Chrissie Hynde, the founder and frontwoman of The Pretenders, contributes backing vocals.
Sharleen Spiteri, lead singer of Texas, also lends her voice to the recording.
McCartney explained his reasoning for choosing female backing vocalists: “I had the idea it would be nice to hear girls.”
The combination of two male lead vocalists and two female backing vocalists gives the track an unusual warmth and texture.
Ringo Starr is the only guest drummer on the entire album.
McCartney plays drums on every other track, a practice he has maintained since his earliest solo releases in the 1970s.
Starr’s drum performance was not an overdub added after the song was written.
It was the first thing recorded, the seed from which the entire song grew.
That origin story gives the track its unusual intimacy: the collaboration began before McCartney had written a single word.
What Home to Us Means for Both Artists
Both McCartney and Starr have remained active in the years since The Beatles, each building a substantial solo catalog and continuing to perform live.
Starr keeps a demanding touring pace with his All-Starr Band, and his 2026 tour dates show no signs of slowing.

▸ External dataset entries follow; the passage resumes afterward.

-- ==== Sys2Proof/Machine/Lifecycle.lean ====
section
/-! DEFINITION. The meanings of the system operations: INIT and STOP (44_lifecycle.md). -/

namespace Sys2Proof.Machine

/-- Every existing key in the steady state of pol, the counter saturated (44_lifecycle.md R142). -/
def State.initKeys (s : State) (pol : Level) : State :=
  s.withKeys (Vector.ofFn fun r => Vector.ofFn fun c =>
    if inMatrix s.cfg r c then Debouncer.initial s.cfg.steady pol else s.key r c)

/-- Every existing bit of the StateStore <- pol (44_lifecycle.md R142). -/
def State.initSs (s : State) (pol : Level) : State :=
  s.withSs (Vector.ofFn fun r =>
    if inRow s.cfg r then
      if pol then s.ss[r.val] ||| colMask s.cfg.cols else s.ss[r.val] &&& ~~~(colMask s.cfg.cols)
    else s.ss[r.val])

/-- A successful INIT (44_lifecycle.md R142): the relay is emptied when INIT_CLEARS_RELAY, and always by the first
INIT after power-on.  No dispatch is in progress after it, and no key step: one that STOP cut off from its dispatch is
given up, since every key starts anew (log entry 9). -/
def State.initReady (s : State) (pol : Level) : State :=
  let t := (s.initKeys pol).initSs pol
  let t := t.withEq (if s.cfg.initClearsRelay || s.phase == .uninit then [] else s.eq)
  ((t.endDispatch).withFcode 0#4).withPhase .ready

/-- `INIT pol` (44_lifecycle.md R142): refused in Failed and during a dispatch; a configuration error takes its
fault; the answer is zext_16(fcode). -/
def execInit (pol : Level) (s : State) : Host.Outcome State Fault Refusal :=
  .next
    (if s.phase = .failed || s.busy then s.refuse .illegalPhase
    else
      let t := if configValid s.cfg then s.initReady pol else s.takeFault (configError s.cfg)
      t.doneWith (t.fcode.setWidth 16))

/-- `STOP` (44_lifecycle.md R144): with STOP_ABORTS_DISPATCH a dispatch in progress ends, the remaining key steps are
not done; else nothing. -/
def execStop (s : State) : Host.Outcome State Fault Refusal :=
  .next (if s.cfg.stopAbortsDispatch && s.busy then s.abortDispatch.done else s.done)

end Sys2Proof.Machine
end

McCartney continues to fill stadiums around the world, connecting audiences of all ages to a catalog that stretches from the early 1960s to the present.
Their last shared credit on a major release was the 2023 Beatles reunion track “Now and Then,” which used AI audio restoration to reunite all four original members.
That project looked backward, assembling something from the past.
This one is different.
Two men who have known each other since the 1950s chose to walk into a studio together in 2024 and make something that did not exist before.
For any listener who grew up with The Beatles, that choice carries real weight.
The release of “Home to Us” on May 8, 2026, ahead of the full album on May 29, gives fans one of the most meaningful new recordings either man has released in years.